Third, the reforms of the budget system to support parliamentary oversight are very new, with the Budget Office only recently established. The importance of the reforms is that it provides civil society with a much deeper engagement process around the budget. The challenge though is that the underlying debate on fiscal strategy are not resolvable in an ideological sense. The debate refocussed on linking rands to prioritise are however resolvable.
Fourth, as the global economic crises has shown South Africa is intertwined with developments across the globe, and that the globe is increasingly volatile. In fact, some pessimistic accounts of the future of global economy suggest that growing volatility is likely to become – in the parlance of management consultant -the “new normal”. In such circumstances, having a guiding policy is vital to guide coherent implementation plans.
Fifth, moving towards 7% economic growth is a tough task. There are in fact no easy answers on how we accelerate economic growth, but the prospects are enhanced with certainty on the long term fiscal strategy. It potentially provides a means to leverage private sector investment as  it would provide certainty, but perhaps more importantly highlight the “pipeline” of projects and reforms that are in place. Even more importantly, it levels the playing field making for civil society organisations campaigning on social and (as recent history shows) on economic inclusion programmes. Simply stated, it provides a way to unpack the framework for inclusive economic growth.

Can the “new” be accelerated?

The idea of a “crises” is central to political theory on building social compacts. The recent events in mining, high levels of social unrest, unease in the private sector over new mining regimes, suggest that the crises has become more visible, more real and a more commanly held view. In a sense we have realised that the crises is on our door steps.
In addition, the National Treasury has laid a foundation. There have always attempted to reprioritise spending, but under the watch of  Minister Gordhan the focus on detail has been impressive. The learning will come in handy, as it provides the basis for a fiscal framework to develop guidelines to cut fiscal spending on wasteful expenditure.
Most importantly, though it is remind ourselves of another quote from Antonio Gramsci on the fable of the beaver:

The beaver, pursued by trappers who want his testicles from which medicinal drugs can be extracted, to save his life tears off his own testicles.
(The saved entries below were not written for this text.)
-- ==== Sys2Proof/Machine/Layout.lean ====
section
/-! DEFINITION. The register space (20_register_map.md): pages and table windows, the access type and the write rights of
every field that is not read-only, what a word reads after reset, and the fault kinds of Table 17.2. -/
namespace Sys2Proof.Machine

open Sys2Proof

/-- Access types of fields that are not RO (Table 20.3). -/
inductive Acc where
  | rw
  | w1c
  | wo
  | rwl
  deriving DecidableEq, Repr

/-- A field that is not RO: its bits, access and the roles that may write it (R401). -/
structure Fld where
  hi : Nat
  lo : Nat
  acc : Acc
  o : Bool
  i : Bool
  m : Bool
  deriving DecidableEq, Repr

/-- An installer RW field. -/
def fldI (hi lo : Nat) : Fld := ⟨hi, lo, .rw, false, true, false⟩
/-- An operator RW field. -/
def fldO (hi lo : Nat) : Fld := ⟨hi, lo, .rw, true, false, false⟩
/-- An RW field of operator and installer. -/
def fldOI (hi lo : Nat) : Fld := ⟨hi, lo, .rw, true, true, false⟩
/-- An RW field of installer and maker. -/
def fldIM (hi lo : Nat) : Fld := ⟨hi, lo, .rw, false, true, true⟩
/-- An installer WO field. -/
def actI (hi lo : Nat) : Fld := ⟨hi, lo, .wo, false, true, false⟩
/-- An operator WO field. -/
def actO (hi lo : Nat) : Fld := ⟨hi, lo, .wo, true, false, false⟩

/-- The mask of a field. -/
def Fld.mask (f : Fld) : Word := maskOf f.hi f.lo

/-- A row of the page catalogue (Table 20.8), with the counters of 19_counters_and_swaths.md. -/
structure PageKind where
  ty : Nat
  base : Nat
  count : Nat
  hasEnable : Bool
  hasReset : Bool
  counters : Nat
  deriving DecidableEq, Repr

/-- Table 20.8. The counters are one more than the highest index the chapters define. -/
def pageKinds : List PageKind :=
  [⟨0x01, 0x0, 1, false, false, 0⟩, ⟨0x02, 0x1000, 1, false, false, 0⟩, ⟨0x03, 0x2000, 1, false, false, 0⟩,
   ⟨0x04, 0x3000, 1, false, false, 0⟩, ⟨0x05, 0x4000, 1, false, false, 0⟩, ⟨0x06, 0x5000, 1, false, false, 0⟩,
   ⟨0x07, 0x6000, 1, false, false, 2⟩, ⟨0x08, 0x7000, 1, false, false, 2⟩, ⟨0x09, 0x8000, 1, false, false, 0⟩,
   ⟨0x0A, 0x9000, 1, false, false, 0⟩, ⟨0x0B, 0xA000, 1, false, false, 5⟩, ⟨0x0C, 0xB000, 1, false, false, 1⟩,
   ⟨0x0D, 0xC000, 1, false, false, 2⟩, ⟨0x0E, 0xD000, 1, false, false, 0⟩, ⟨0x0F, 0xE000, 1, false, false, 6⟩,
   ⟨0x10, 0xF000, 1, false, false, 2⟩, ⟨0x11, 0x10000, 1, false, false, 3⟩, ⟨0x12, 0x11000, 8, false, false, 0⟩,
   ⟨0x20, 0x100000, 161, true, true, 16⟩, ⟨0x21, 0x200000, 193, false, false, 6⟩,
   ⟨0x22, 0x300000, 12, false, false, 3⟩] ++
  [⟨0x23, 0x400000, 161, false, true, 0⟩, ⟨0x24, 0x500000, 161, false, true, 0⟩,
   ⟨0x25, 0x600000, 161, false, true, 3⟩, ⟨0x26, 0x700000, 1, false, false, 0⟩,
   ⟨0x27, 0x701000, 1, false, false, 2⟩, ⟨0x28, 0x800000, 8, false, false, 8⟩,
   ⟨0x29, 0x900000, 8, true, true, 36⟩, ⟨0x2A, 0xA00000, 64, true, true, 3⟩,
   ⟨0x2B, 0xB00000, 32, true, true, 5⟩, ⟨0x2C, 0xC00000, 8, false, false, 7⟩,
   ⟨0x2D, 0xD00000, 33, false, false, 4⟩, ⟨0x2E, 0xE00000, 193, false, true, 8⟩,
   ⟨0x2F, 0xF00000, 8, false, false, 2⟩]

/-- The page that holds a byte address: its kind and its base address (R398). -/
def pageOf (addr : Nat) : Option (PageKind × Nat) :=
  match pageKinds.find? fun k => k.base ≤ addr && addr < k.base + 0x1000 * k.count with
  | some k => some (k, 0x1000 * (addr / 0x1000))
  | none => none

/-- Instance number of a page. -/
def PageKind.inst (k : PageKind) (page : Nat) : Nat := (page - k.base) / 0x1000

/-- The base of instance `i` of the pages of type `ty`. -/
def pageBase (ty i : Nat) : Nat :=
  match pageKinds.find? fun k => k.ty == ty with
  | some k => k.base + 0x1000 * i
  | none => 0

/-! Base addresses of Table 20.8. -/
def pGlb : Nat := 0x0
def pBoot : Nat := 0x1000
def pRole : Nat := 0x2000
def pAudit : Nat := 0x3000
def pSec : Nat := 0x4000
def pAttest : Nat := 0x5000
def pClk : Nat := 0x6000
def pPwr : Nat := 0x7000
def pTherm : Nat := 0x8000
def pRst : Nat := 0x9000
def pFlt : Nat := 0xA000
def pFltLog : Nat := 0xB000
def pSwath : Nat := 0xC000
def pTime : Nat := 0xD000
def pHostIf : Nat := 0xE000
def pMgmt : Nat := 0xF000
def pSeal : Nat := 0x10000
def pJob (i : Nat) : Nat := 0x11000 + 0x1000 * i
def pPort (p : Nat) : Nat := 0x100000 + 0x1000 * p
def pLaneGrp (g : Nat) : Nat := 0x200000 + 0x1000 * g
def pStitch (n : Nat) : Nat := 0x300000 + 0x1000 * n
def pSched (p : Nat) : Nat := 0x400000 + 0x1000 * p
def pGate (p : Nat) : Nat := 0x500000 + 0x1000 * p
def pPolice (p : Nat) : Nat := 0x600000 + 0x1000 * p
def pRoute : Nat := 0x700000
def pRankXlat : Nat := 0x701000
def pBufPool (d : Nat) : Nat := 0x800000 + 0x1000 * d
def pReduce (d : Nat) : Nat := 0x900000 + 0x1000 * d
def pColl (e : Nat) : Nat := 0xA00000 + 0x1000 * e
def pCluster (n : Nat) : Nat := 0xB00000 + 0x1000 * n
def pStackMem (d : Nat) : Nat := 0xC00000 + 0x1000 * d
def pLpddr (c : Nat) : Nat := 0xD00000 + 0x1000 * c
def pPattern (g : Nat) : Nat := 0xE00000 + 0x1000 * g
def pTrig (d : Nat) : Nat := 0xF00000 + 0x1000 * d

/-! Base addresses of Table 20.10. -/
def wRoute : Nat := 0x1000000
def wReach : Nat := 0x1004000
def wRank : Nat := 0x1010000
def wSlot (i : Nat) : Nat := 0x1100000 + 32 * i
def wSlotQuota (n : Nat) : Nat := 0x1120000 + 4 * n
def wDescBind (n : Nat) : Nat := 0x1130000 + 4 * n
def wJob (n : Nat) : Nat := 0x1140000 + 128 * n
def wSubQuota (n : Nat) : Nat := 0x1150000 + 4 * n
def wSubUse (n d : Nat) : Nat := 0x1151000 + 32 * n + 4 * d
def wSchedSub (n : Nat) : Nat := 0x1154000 + 4 * n
def wQueue (q : Nat) : Nat := 0x1160000 + 16 * q
def wTrig (t : Nat) : Nat := 0x1180000 + 32 * t
def wEvCtr (c : Nat) : Nat := 0x1280000 + 8 * c
def wStackRet (d i : Nat) : Nat := 0x1300000 + 1024 * d + 4 * i
def wLpRet (j i : Nat) : Nat := 0x1302000 + 1024 * j + 4 * i
def wQuire (n : Nat) : Nat := 0x1310000 + 32 * n
def wDesc (i : Nat) : Nat := 0x1400000 + 64 * i
def wStage (n g : Nat) : Nat := 0x1800000 + 16384 * n + 16 * g
def wColophon (n : Nat) : Nat := 0x1C00000 + 512 * n
def wSeal (n : Nat) : Nat := 0x1C20000 + 64 * n
def wCred (i : Nat) : Nat := 0x1D00000 + 64 * i
def wReact (k : Nat) : Nat := 0x1E00000 + 4 * k
def wFltLog (i : Nat) : Nat := 0x1E10000 + 32 * i
def wPerm (i : Nat) : Nat := 0x2000000 + 4 * i
def wGate (p b i : Nat) : Nat := 0x3000000 + 0x1000 * p + 0x800 * b + 8 * i

/-- Windows of Table 20.10: base, bytes per entry, entries. -/
def windows : List (Nat × Nat × Nat) :=
  [(0x1000000, 4, 4096), (0x1004000, 4, 128), (0x1010000, 4, 131072), (0x1100000, 32, 4096), (0x1120000, 4, 256),
   (0x1130000, 4, 256), (0x1140000, 128, 256), (0x1150000, 4, 257), (0x1151000, 32, 257), (0x1154000, 4, 256),
   (0x1160000, 16, 8192), (0x1180000, 32, 32768), (0x1280000, 8, 32768), (0x1300000, 1024, 8), (0x1302000, 1024, 4),
   (0x1310000, 32, 256), (0x1400000, 64, 65536), (0x1800000, 16384, 256), (0x1C00000, 512, 256), (0x1C20000, 64, 256),
   (0x1D00000, 64, 64), (0x1E00000, 4, 256), (0x1E10000, 32, 4096), (0x2000000, 4, 4194304), (0x3000000, 4096, 161)]

/-- The window that holds a byte address: its base, the entry and the byte within the entry. -/
def windowOf (addr : Nat) : Option (Nat × Nat × Nat) :=
  match windows.find? fun w => w.1 ≤ addr && addr < w.1 + w.2.1 * w.2.2 with
  | some w => some (w.1, (addr - w.1) / w.2.1, (addr - w.1) % w.2.1)
  | none => none

/-- Whether a word address is mapped (R398, R409). -/
def mapped (addr : Nat) : Bool := (pageOf addr).isSome || (windowOf addr).isSome

/-- Fields of the common header that are not RO (Tables 20.4 to 20.7). -/
def headerFields (off : Nat) : List Fld :=
  match off with
  | 0x008 => [actI 1 1, fldI 0 0]
  | 0x010 => [⟨31, 0, .w1c, true, true, false⟩]
  | 0x014 => [fldOI 31 0]
  | 0x020 => [⟨0, 0, .rwl, false, true, false⟩]
  | _ => []

/-- Fields of 0x040-0x7FF that are not RO, of the chip pages. -/
def chipFields (ty off : Nat) : List Fld :=
  match ty, off with
  | 0x01, 0x048 => [fldI 23 23, fldI 22 19, fldI 18 15, fldI 14 11]
  | 0x01, 0x04C => [fldI 11 8, fldI 7 4, fldI 3 0]
  | 0x01, 0x050 => [fldI 31 0]
  | 0x05, 0x048 => [fldI 1 1, fldI 0 0]
  | 0x05, 0x04C => [actI 1 0]
  | 0x07, 0x040 => [fldI 1 1, fldI 0 0]
  | 0x07, 0x048 => [actI 31 31, actI 7 0]
  | 0x08, 0x040 => [fldI 23 16, fldI 15 0]
  | 0x09, 0x040 => [fldI 7 0]
  | 0x0A, 0x040 => [actI 0 0]
  | 0x0B, 0x040 => [actI 31 31, fldI 0 0]
  | 0x0B, 0x048 => [actI 0 0]
  | 0x0C, 0x044 => [fldOI 31 0]
  | 0x0D, 0x040 => [⟨15, 0, .wo, true, true, false⟩]
  | 0x0E, 0x040 => [fldI 31 24, fldI 4 4, fldI 3 3, fldI 1 0]
  | 0x0F, 0x040 => [fldI 31 28, fldI 27 27, fldI 26 26, fldI 25 25, fldI 23 12]
  | 0x0F, 0x048 => [fldI 15 0]
  | 0x0F, 0x05C => [fldI 13 8, fldI 5 0]
  | _, _ => if ty == 0x0F && (off == 0x054 || off == 0x058 || (0x060 ≤ off && off < 0x080)) then [fldI 31 0] else []

/-- Fields of 0x040-0x7FF that are not RO, of the block pages. -/
def blockFields (ty off : Nat) : List Fld :=
  match ty, off with
  | 0x20, 0x040 => [fldI 31 31, fldI 30 30, fldI 29 29, fldI 28 28, fldI 1 0]
  | 0x20, 0x04C => [actI 1 1, actI 0 0]
  | 0x20, 0x064 => [fldI 26 16, fldI 10 0]
  | 0x20, 0x068 => [fldI 29 16, fldI 15 0]
  | 0x20, 0x070 => [fldI 31 0]
  | 0x20, 0x074 => [fldI 31 0]
  | 0x20, 0x078 => [fldI 31 30, fldI 7 0]
  | 0x21, 0x044 => [fldI 0 0]
  | 0x22, 0x040 => [actI 2 2, fldI 1 1, fldI 0 0]
  | 0x23, 0x040 => [fldI 23 16, fldI 15 8, fldI 7 0]
  | 0x23, 0x044 => [fldI 31 0]
  | 0x23, 0x048 => [fldI 31 0]
  | 0x24, 0x040 => [fldI 31 31, actI 30 30, fldI 8 0]
  | 0x24, 0x044 => [fldI 31 0]
  | 0x24, 0x048 => [fldI 31 0]
  | 0x26, 0x040 => [fldI 0 0]
  | 0x26, 0x044 => [fldI 23 16, fldI 15 12, fldI 9 0]
  | 0x28, 0x040 => [fldI 23 16, fldI 15 8, fldI 7 0]
  | 0x29, 0x040 => [fldI 5 0]
  | 0x2C, 0x04C => [actI 0 0]
  | 0x2E, 0x040 => [fldIM 31 31, fldIM 30 30, fldIM 29 28, fldIM 27 24, fldIM 13 8, fldIM 3 0]
  | 0x2E, 0x044 => [fldIM 31 0]
  | 0x2E, 0x048 => [fldIM 31 0]
  | 0x2F, 0x040 => [fldO 14 0]
  | 0x2F, 0x044 => [actO 31 0]
  | _, _ => []

/-- Fields of the meters (Table 12.4): word `off / 4 mod 4` of meter `(off - 0x040) / 16`. -/
def policeFields (off : Nat) : List Fld :=
  if 0x040 ≤ off && off < 0x0C0 then
    match off % 16 with
    | 0 => [fldI 31 31, fldI 15 0]
    | 4 => [fldI 15 0]
    | 8 => [fldI 31 16, fldI 15 0]
    | _ => []
  else []
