-- ==== Sys2Proof/Machine/State.lean ====
section
/-! DEFINITION. The state of one PRN-768 as plain data: the register space and its counters, the memories, and the state that
the chapters give the device behind its registers. -/
namespace Sys2Proof.Machine

open Sys2Proof

/-- An Askuf packet (Table 3.2, R47). -/
structure Pkt where
  ver : BitVec 2
  ty : BitVec 6
  cls : BitVec 3
  dl : Bool
  last : Bool
  sealBit : Bool
  ecn : Bool
  flag0 : Bool
  dst : BitVec 24
  src : BitVec 24
  rsv8 : BitVec 6
  quire : BitVec 10
  rsv10 : BitVec 2
  stream : BitVec 14
  seq : BitVec 24
  hops : BitVec 8
  msg : BitVec 16
  len : BitVec 13
  ety : BitVec 3
  offset : BitVec 32
  word24 : BitVec 32
  hcrc : BitVec 16
  aux : BitVec 16
  payload : List Byte
  trailer : BitVec 32
  deriving DecidableEq, Repr

/-- A rick (R97, Table 5.2). `v` is the 320-bit two's complement V. -/
structure Rick where
  v : BitVec 320
  nan : Bool
  pinf : Bool
  ninf : Bool
  negz : Bool
  count : Nat
  deriving DecidableEq, Repr

/-- A min or max entry of a chunk (R126): the extreme value copied exactly, and the count. -/
structure Extreme where
  bits : Nat
  count : Nat
  /-- an operand of the element, or of a packet that brought it, was a signalling NaN (R127) -/
  snan : Bool
  deriving DecidableEq, Repr

/-- Chunk states (Table 6.5); UNOPENED chunks are not listed. -/
inductive ChunkState where
  | unopened
  | hot
  | spilled
  | complete
  | up
  | down
  | released
  deriving DecidableEq, Repr

/-- A chunk of a reduction on one switch (R118, R125 to R130). -/
structure Chunk where
  st : ChunkState
  /-- its entries lie in the spill region (R125) -/
  spilled : Bool
  ricks : List Rick
  exts : List Extreme
  /-- the per-chunk signalling-NaN bit of R127 -/
  snan : Bool
  /-- result rounded here or received from the parent, retained until RELEASED: byte offset in y (48 bytes an element for
  FRICK), bytes -/
  pieces : List (Nat × List Byte)
  deriving DecidableEq, Repr

/-- A collective descriptor (Table 7.2). -/
structure Desc where
  op : Nat
  outFmt : Nat
  inFmt : Nat
  plane : Nat
  sealBit : Bool
  auto : Bool
  engine : Nat
  quire : Nat
  w : Nat
  rankFirst : Nat
  membersM1 : Nat
  stride : Nat
  root : Nat
  count : Nat
  seqLenM1 : Nat
  shift : Nat
  permBase : Nat
  doneEn : Bool
  doneCtr : Nat
  failEn : Bool
  failCtr : Nat
  chunkEn : Bool
  chunkCtr : Nat
  tag : Nat
  deriving DecidableEq, Repr

/-- A collective that holds its slot at this switch (R116, R131, R148). -/
structure SlotSt where
  k : Nat
  sub : Nat
  desc : Desc
  /-- member indices of the local members (R120) -/
  locals : List Nat
  parent : Option Nat
  /-- children in the tree: switch index and expected count -/
  children : List (Nat × Nat)
  expected : Nat
  chunks : Sparse Chunk
  /-- packets whose acknowledgement the release waits for (R130, R131): stream context, SEQ, and the chunk (none: abort or notice) -/
  unacked : List (Nat × Nat × Option Nat)
  okSent : Bool
  code : Nat
  flags : Nat
  /-- full forms sent or received here (Table 6.9) -/
  escapes : Nat
  /-- full forms received by the root, as far as this switch knows them (R136) -/
  rootEscapes : Nat
  noticeGot : Bool
  settling : Bool
  /-- some chunk or message of a movement collective was sent on: destinations done -/
  sentTo : List Nat
  /-- a switch of the block was absent from the map since the last restart of the liveness timer (R45) -/
  absent : Bool
  /-- movement and v collectives: input pieces by member index -/
  inputs : Sparse (List (Nat × List Byte))
  /-- counts of a v variant by index in the whole vector (R154) -/
  counts : Sparse (Option Nat)
  /-- counts of the vector that the parent has sent down -/
  countsGot : Nat
  countsDown : Bool
  joined : List Nat
  /-- outputs of movement collectives already delivered to local members -/
  delivered : List Nat
  /-- LENs of a FRICK export so far: local member, or 2^20 + child (R129) -/
  frickLens : Sparse Nat
  /-- bytes of movement blocks received from other switches: source switch, offset, data -/
  fromSwitch : Sparse (List (Nat × List Byte))
  deriving DecidableEq, Repr

/-- A packet sent on a device stream and not acknowledged (R65, R68). -/
structure Sent where
  seq : Nat
  pkt : Pkt
  times : Nat
  /-- numbers acknowledged above this packet that it has already counted towards a fast retransmission (R68) -/
  later : List Nat
  slot : Option (Nat × Nat)
  chunk : Option Nat
  /-- its cell is charged to the control reserve (R229) -/
  control : Bool
  deriving DecidableEq, Repr

/-- What a stream context serves (R426). -/
inductive StreamKind where
  | fromMember
  | toMember
  | fromTree
  | toTree
  | fromSwitch
  | toSwitch
  | recv (stage : Nat)
  | send (stage : Nat)
  deriving DecidableEq, Repr

/-- A device stream context (R65 to R67, R426). -/
structure Stream where
  sub : Nat
  kind : StreamKind
  /-- the far end: a member's or switch's fabric address -/
  peer : BitVec 24
  /-- receive: the (SRC, STREAM) pair of the first packet -/
  pair : Option (BitVec 24 × BitVec 14)
  cum : Nat
  /-- numbers above CUM_SEQ received, as offsets -/
  got : List Nat
  sinceAck : Nat
  /-- die on which the stream's last data entered, where its next ACK is formed -/
  die : Nat
  ecnSeen : Nat
  dup : Nat
  outOfWindow : Nat
  cls : BitVec 3
  nextSeq : Nat
  unacked : List Sent
  window : Nat
  effWindow : Nat
  /-- packets waiting for the window; each takes its number when it is sent (R65, log 86) -/
  waiting : List Sent
  deriving DecidableEq, Repr

/-- An open message at a destination of this device (R69). -/
structure MsgSt where
  ctx : Nat
  msg : Nat
  counted : Nat
  total : Option Nat
  pieces : List (Nat × List Byte)
  done : Bool
  deriving DecidableEq, Repr

/-- Where a packet cell is charged (R231). -/
inductive Charge where
  | floor
  | control
  | port (p : Nat)
  | sub (n : Nat)
  deriving DecidableEq, Repr

/-- A packet cell (R228). Free cells that were never allocated are not listed. -/
structure Cell where
  allocated : Bool
  gen : Nat
  refs : BitVec 9
  charge : Charge
  /-- subscriber counted for the packet on the die, 256 the transit account -/
  acct : Option Nat
  /-- ingress port and virtual channel; none for a device-originated packet -/
  ingress : Option (Nat × Nat)
  credits : Nat
  /-- the two audit marks of R228: referenced in the pass, and suspect -/
  marked : Bool
  suspect : Bool
  /-- cell withdrawn by CELL_META_PARITY -/
  withdrawn : Bool
  deriving DecidableEq, Repr

/-- A pointer to a cell with the generation it was allocated under, and the packet as it leaves by this target (R236). -/
structure QEntry where
  cell : Nat
  gen : Nat
  pkt : Pkt
  /-- the packet may leave before it is whole (R223) -/
  cutThrough : Bool
  deriving DecidableEq, Repr

/-- A packet for this device's PORT 255 that waits for its consumer (R224). -/
structure Delivery where
  cell : Nat
  gen : Nat
  pkt : Pkt
  /-- ingress port, none when the device originated it -/
  port : Option Nat
  die : Nat
  deriving DecidableEq, Repr

/-- A device-originated packet that waits for a cell (R234). -/
structure OrigWait where
  die : Nat
  pkt : Pkt
  /-- egress ports, or the empty list for the device's own PORT 255 -/
  targets : List (Nat × Pkt)
  control : Bool
  sub : Option Nat
  deriving DecidableEq, Repr

/-- A fabric port behind its registers (R63 to R73, R229 to R232, R246, R264 to R268). -/
structure PortSt where
  /-- downstream credits by virtual channel, 256-byte units -/
  credits : Sparse Nat
  /-- credits consumed by packets in the buffer, by virtual channel -/
  held : Sparse Nat
  /-- credits above the floor granted and not yet seen consumed, by virtual channel -/
  granted : Sparse Nat
  banked : Sparse Nat
  /-- virtual channel whose banked credits are returned next (R232) -/
  bankNext : Nat
  /-- most credits held of each downstream channel since admission: the initial grant and what raised it (R64) -/
  initial : Sparse Nat
  sending : Option (QEntry × Nat)
  txLsn : Nat
  rxLsn : Nat
  replay : List (Nat × Pkt)
  rxDiscard : Bool
  replayFails : Nat
  /-- LSN that the last RETRY named, until it is acknowledged (R72) -/
  lastRetry : Option Nat
  /-- a re-striping of each direction is in progress (R73) -/
  stripingRx : Bool
  stripingTx : Bool
  /-- receive lanes that have a signal, by lane position -/
  signal : List Nat
  /-- half rate is requested of the partner; it has been tried in this bring-up (R266) -/
  halfReq : Bool
  halfTried : Bool
  /-- a stage failed: the port starts again from stage 1 after 100 ms (R264) -/
  waitRestart : Bool
  identGot : Bool
  identAcked : Bool
  /-- VER_MAJOR, VER_MINOR and FLAGS of the last IDENT received -/
  identMajor : Nat
  identMinor : Nat
  identFlags : Nat
  inner : Bool
  /-- tags of the level-1 nodes: subscriber, 256 common, 257 transit -/
  nodeStart : Sparse Nat
  queueStart : Sparse Nat
  vtime : Nat
  vtimeNode : Sparse Nat
  awake : List Nat
  /-- transit bucket: timebase of the last refill -/
  bucketAt : Nat
  /-- fraction of a byte in the transit bucket, in 1/2,048 -/
  bucketFrac : Nat
  /-- last widening of each direction (R73) -/
  widenedRx : Option Nat
  widenedTx : Option Nat
  deriving DecidableEq, Repr

/-- A receive lane's preset and tap search, and its transmitter's coefficients (R262, R266, R419). -/
structure LaneTrain where
  /-- last stage of Table 13.2 that the lane has finished -/
  stage : Nat
  /-- preset asked for now, 1-6; 7 while the best is asked for, 8 while taps are -/
  ask : Nat
  bestPreset : Nat
  bestSnr : Nat
  /-- tap change tried now: tap probe / 2, an increment where probe is even (log 84) -/
  probe : Nat
  tapReqs : Nat
  ready : Bool
  /-- the partner's RX_READY -/
  partner : Bool
  /-- PRESET_ACK and TAP_ACK of the lane's transmitter -/
  preset : Nat
  tapAck : Nat
  /-- LANE, LANE_N and WIDTH of the last frame (R267) -/
  num : Nat
  numN : Nat
  width : Nat
  /-- transmit tap coefficients c(-3) to c(1) as tap positions relative to the preset -/
  taps : List Int
  deriving DecidableEq, Repr

/-- A meter's buckets in units of 1/80 byte, and the time of their last refill (R251). -/
structure MeterSt where
  tc : Nat
  tp : Nat
  at' : Nat
  deriving DecidableEq, Repr

/-- The gate lists of a port in force (R253 to R255). -/
structure GateSt where
  len : Nat
  entry : Nat
  since : Nat
  waitLen : Nat
  startAt : Nat
  base : Nat
  /-- BASE of the waiting list -/
  waitBase : Nat
  /-- after a time step: the cycle boundary at which entry 0 comes next (R259) -/
  resync : Option Nat
  deriving DecidableEq, Repr

/-- A stage entry of an image (Table 9.3). -/
structure Stage where
  ty : Nat
  role : Nat
  index : Nat
  tileFirst : Nat
  tiles : Nat
  outFmt : Nat
  in0Fmt : Nat
  auxFmt : Nat
  in1Fmt : Nat
  bT : Bool
  aT : Bool
  epi : Nat
  pool : Nat
  mode : Nat
  m : Nat
  n : Nat
  k : Nat
  regA : Nat
  regB : Nat
  regOut : Nat
  regAux : Nat
  desc : Nat
  param0 : Nat
  bound : Nat
  param1 : Nat
  deriving DecidableEq, Repr

/-- A connection entry (Table 9.4). -/
structure Conn where
  src : Nat
  toPort : Nat
  dst : Nat
  fmt : Nat
  bufBytes : Nat
  deriving DecidableEq, Repr

/-- A memory plan entry (Table 9.5). -/
structure Region where
  region : Nat
  role : Nat
  place : Nat
  at' : Nat
  fmt : Nat
  source : Nat
  offset : Nat
  bytes : Nat
  rows : Nat
  cols : Nat
  deriving DecidableEq, Repr

/-- A stash entry (Table 9.5a). -/
structure StashE where
  stash : Nat
  stage : Nat
  region : Nat
  depth : Nat
  perSample : Nat
  deriving DecidableEq, Repr

/-- What a stage reported for its step (R202). -/
structure StageRes where
  code : Nat
  flags : Nat
  escapes : Nat
  deriving DecidableEq, Repr

/-- The step in progress of a job at this switch (R195 to R197). -/
structure StepSt where
  s : Nat
  /-- waits for step s - DEPTH before its forward stages start (R196) -/
  waits : Bool
  /-- inputs that are complete, by 2 x stage + port -/
  inputs : Sparse (Option (List Byte))
  results : Sparse (Option StageRes)
  counts : List Nat
  /-- in-place writes held until the commit: region, byte offset, bytes -/
  held : List (Nat × Nat × List Byte)
  committed : Bool
  deriving DecidableEq, Repr

/-- A gathering stage of this switch as a member of a collective (R160, R190): its input and what was delivered to it. -/
structure MemberSt where
  k : Nat
  stage : Nat
  input : List Byte
  /-- next chunk of the input to send -/
  next : Nat
  countsSent : Bool
  /-- chunks whose result bytes or notice have all been delivered -/
  delivered : List Nat
  pieces : List (Nat × List Byte)
  counted : Nat
  total : Option Nat
  notice : Option StageRes
  /-- offset, received, sent and total of the count reply (R155) -/
  reply : Option (Nat × Nat × Nat × Nat)
  deriving DecidableEq, Repr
We could be like the beaver through a debt trap, social unrest trap, and even a private sector investment strike.
It is a scary prospect that in each of these traps could emerge, and even simultaneously,  if we are unable to proactively talking about the future in a much more detailed manner. In that context, agreeing to deficit and expenditure levels, and broad policy guidelines to guide implementation seems immanently possible.